▶ **Try it**:
Review the material line by line. Identify and copy every line that contains the string "before".

▶ **Data under study**:
---

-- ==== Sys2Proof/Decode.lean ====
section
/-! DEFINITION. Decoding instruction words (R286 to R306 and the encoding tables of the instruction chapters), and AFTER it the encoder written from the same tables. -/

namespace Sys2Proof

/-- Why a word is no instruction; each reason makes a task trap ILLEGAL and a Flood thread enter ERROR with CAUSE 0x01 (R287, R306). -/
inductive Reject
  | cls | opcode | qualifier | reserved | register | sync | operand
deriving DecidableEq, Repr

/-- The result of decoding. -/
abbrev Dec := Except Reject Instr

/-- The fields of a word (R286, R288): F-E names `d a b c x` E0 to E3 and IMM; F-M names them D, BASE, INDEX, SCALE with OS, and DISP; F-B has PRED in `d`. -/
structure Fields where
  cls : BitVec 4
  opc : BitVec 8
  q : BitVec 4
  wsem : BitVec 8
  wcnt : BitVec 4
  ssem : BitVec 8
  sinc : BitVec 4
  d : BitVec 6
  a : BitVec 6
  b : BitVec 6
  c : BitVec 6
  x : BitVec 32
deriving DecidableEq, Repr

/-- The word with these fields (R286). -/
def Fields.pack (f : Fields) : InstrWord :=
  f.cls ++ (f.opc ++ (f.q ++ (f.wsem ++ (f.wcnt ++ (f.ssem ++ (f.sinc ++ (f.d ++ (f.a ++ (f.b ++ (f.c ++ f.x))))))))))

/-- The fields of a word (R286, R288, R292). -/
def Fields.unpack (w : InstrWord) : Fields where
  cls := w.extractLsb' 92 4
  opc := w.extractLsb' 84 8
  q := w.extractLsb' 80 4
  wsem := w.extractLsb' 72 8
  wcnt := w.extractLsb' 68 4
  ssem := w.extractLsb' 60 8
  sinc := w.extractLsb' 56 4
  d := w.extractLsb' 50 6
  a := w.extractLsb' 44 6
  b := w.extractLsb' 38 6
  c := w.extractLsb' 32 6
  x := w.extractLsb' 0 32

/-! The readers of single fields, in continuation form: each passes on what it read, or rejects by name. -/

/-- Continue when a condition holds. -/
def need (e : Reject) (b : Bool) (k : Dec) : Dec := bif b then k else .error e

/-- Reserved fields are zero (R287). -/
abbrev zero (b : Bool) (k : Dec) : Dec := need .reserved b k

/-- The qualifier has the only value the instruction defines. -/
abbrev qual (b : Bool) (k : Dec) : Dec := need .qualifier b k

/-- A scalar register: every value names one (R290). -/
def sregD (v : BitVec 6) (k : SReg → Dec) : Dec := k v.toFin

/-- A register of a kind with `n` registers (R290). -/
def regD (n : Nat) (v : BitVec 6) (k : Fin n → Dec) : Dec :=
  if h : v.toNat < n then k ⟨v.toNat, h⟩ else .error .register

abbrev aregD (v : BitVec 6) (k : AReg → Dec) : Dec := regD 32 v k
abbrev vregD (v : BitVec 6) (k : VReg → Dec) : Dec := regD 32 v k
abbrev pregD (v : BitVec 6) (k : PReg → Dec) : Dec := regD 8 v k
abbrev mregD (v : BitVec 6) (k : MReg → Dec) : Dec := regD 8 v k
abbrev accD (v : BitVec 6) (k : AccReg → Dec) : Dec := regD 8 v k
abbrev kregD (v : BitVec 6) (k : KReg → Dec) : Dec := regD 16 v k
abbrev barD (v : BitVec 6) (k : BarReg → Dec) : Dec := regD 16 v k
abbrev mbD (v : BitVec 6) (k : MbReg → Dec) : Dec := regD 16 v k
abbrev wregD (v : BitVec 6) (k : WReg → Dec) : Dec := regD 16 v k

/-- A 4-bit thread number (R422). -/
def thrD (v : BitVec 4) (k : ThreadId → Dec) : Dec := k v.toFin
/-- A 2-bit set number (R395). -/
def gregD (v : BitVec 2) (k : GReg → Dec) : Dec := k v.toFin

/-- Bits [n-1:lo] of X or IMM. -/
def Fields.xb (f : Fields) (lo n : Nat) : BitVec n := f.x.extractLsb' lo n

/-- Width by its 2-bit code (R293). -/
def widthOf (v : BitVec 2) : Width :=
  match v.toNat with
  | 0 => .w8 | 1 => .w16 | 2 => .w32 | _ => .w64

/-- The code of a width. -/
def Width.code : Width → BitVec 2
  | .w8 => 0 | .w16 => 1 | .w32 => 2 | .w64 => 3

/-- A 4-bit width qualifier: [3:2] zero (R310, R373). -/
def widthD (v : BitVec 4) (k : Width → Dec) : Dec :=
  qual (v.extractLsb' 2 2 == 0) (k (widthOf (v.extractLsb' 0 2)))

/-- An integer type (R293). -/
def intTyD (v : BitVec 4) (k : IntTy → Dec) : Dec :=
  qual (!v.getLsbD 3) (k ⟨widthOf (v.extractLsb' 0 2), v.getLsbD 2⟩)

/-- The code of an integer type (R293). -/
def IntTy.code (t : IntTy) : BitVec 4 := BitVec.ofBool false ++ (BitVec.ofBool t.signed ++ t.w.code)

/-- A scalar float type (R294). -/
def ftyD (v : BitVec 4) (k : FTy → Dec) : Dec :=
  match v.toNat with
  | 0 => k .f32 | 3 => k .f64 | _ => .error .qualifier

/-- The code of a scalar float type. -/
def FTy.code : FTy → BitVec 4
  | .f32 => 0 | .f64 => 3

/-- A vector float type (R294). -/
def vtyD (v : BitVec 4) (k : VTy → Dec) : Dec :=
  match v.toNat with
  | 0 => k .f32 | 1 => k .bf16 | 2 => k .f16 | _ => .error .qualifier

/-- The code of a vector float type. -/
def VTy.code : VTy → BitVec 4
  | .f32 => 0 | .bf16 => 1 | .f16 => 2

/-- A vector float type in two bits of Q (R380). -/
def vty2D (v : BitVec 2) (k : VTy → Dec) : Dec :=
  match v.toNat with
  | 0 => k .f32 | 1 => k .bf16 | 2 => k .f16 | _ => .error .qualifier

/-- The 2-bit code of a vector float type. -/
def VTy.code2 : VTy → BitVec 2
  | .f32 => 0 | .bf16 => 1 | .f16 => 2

---

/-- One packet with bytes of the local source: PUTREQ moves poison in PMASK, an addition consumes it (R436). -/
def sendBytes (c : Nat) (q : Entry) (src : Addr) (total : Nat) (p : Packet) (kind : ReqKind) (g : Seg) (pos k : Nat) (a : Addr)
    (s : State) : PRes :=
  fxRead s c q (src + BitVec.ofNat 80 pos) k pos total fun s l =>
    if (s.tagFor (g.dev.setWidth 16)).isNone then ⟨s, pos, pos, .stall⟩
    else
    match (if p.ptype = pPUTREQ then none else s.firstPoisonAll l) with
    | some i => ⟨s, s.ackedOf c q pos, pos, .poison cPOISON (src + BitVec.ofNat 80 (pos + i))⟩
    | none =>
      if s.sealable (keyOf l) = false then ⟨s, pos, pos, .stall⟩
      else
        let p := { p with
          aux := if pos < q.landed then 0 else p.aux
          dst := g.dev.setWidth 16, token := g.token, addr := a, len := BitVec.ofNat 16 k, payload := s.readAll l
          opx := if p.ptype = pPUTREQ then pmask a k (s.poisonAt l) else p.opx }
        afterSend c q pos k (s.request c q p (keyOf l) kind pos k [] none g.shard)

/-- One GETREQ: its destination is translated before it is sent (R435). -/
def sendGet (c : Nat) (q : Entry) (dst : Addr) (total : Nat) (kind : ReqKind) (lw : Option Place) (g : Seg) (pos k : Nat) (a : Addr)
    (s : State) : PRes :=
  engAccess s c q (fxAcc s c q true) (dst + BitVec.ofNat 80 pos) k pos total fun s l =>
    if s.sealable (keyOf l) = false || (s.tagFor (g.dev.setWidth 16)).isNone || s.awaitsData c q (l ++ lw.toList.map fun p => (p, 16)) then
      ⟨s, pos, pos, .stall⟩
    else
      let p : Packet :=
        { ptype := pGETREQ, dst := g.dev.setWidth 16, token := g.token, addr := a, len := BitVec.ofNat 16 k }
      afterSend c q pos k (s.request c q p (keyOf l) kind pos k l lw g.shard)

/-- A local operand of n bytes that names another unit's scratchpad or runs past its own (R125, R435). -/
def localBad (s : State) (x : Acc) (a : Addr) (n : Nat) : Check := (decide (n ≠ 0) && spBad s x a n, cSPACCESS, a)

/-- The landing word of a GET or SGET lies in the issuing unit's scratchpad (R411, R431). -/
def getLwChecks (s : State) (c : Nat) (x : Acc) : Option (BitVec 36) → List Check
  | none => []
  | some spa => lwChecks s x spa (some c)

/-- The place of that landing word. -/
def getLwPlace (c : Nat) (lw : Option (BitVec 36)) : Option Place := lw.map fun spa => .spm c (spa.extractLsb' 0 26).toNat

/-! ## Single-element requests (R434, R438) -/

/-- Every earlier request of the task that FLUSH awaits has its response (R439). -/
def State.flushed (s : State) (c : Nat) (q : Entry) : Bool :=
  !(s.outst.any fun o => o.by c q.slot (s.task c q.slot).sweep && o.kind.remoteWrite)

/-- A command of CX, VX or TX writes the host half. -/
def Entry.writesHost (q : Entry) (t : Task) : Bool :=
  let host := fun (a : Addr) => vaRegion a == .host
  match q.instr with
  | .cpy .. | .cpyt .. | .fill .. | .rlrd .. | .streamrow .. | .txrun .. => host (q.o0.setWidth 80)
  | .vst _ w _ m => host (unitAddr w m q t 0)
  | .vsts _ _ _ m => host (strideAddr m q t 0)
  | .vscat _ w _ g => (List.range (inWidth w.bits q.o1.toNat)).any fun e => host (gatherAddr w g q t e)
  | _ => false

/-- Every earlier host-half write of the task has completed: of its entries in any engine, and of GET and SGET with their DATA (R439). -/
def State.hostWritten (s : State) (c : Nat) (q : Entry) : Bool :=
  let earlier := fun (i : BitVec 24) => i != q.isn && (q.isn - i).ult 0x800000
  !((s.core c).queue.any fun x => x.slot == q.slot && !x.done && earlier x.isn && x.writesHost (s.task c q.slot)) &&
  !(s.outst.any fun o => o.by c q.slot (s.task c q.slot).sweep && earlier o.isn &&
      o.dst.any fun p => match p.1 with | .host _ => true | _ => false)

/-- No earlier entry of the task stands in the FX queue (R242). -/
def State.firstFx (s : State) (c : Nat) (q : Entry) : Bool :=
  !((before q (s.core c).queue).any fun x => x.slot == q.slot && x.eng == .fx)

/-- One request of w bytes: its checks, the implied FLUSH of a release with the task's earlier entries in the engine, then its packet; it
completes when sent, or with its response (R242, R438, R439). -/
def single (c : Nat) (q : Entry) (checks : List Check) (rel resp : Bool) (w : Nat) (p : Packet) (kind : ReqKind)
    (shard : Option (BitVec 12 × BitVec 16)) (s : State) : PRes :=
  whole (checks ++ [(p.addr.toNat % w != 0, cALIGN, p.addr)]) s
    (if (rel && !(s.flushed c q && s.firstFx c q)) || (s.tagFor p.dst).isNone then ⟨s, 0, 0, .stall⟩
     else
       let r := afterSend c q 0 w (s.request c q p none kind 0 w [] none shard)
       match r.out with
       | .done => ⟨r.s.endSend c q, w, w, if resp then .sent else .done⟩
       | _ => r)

---

▶ **Exercise answer**:
/-- One GETREQ: its destination is translated before it is sent (R435). -/
  !((before q (s.core c).queue).any fun x => x.slot == q.slot && x.eng == .fx)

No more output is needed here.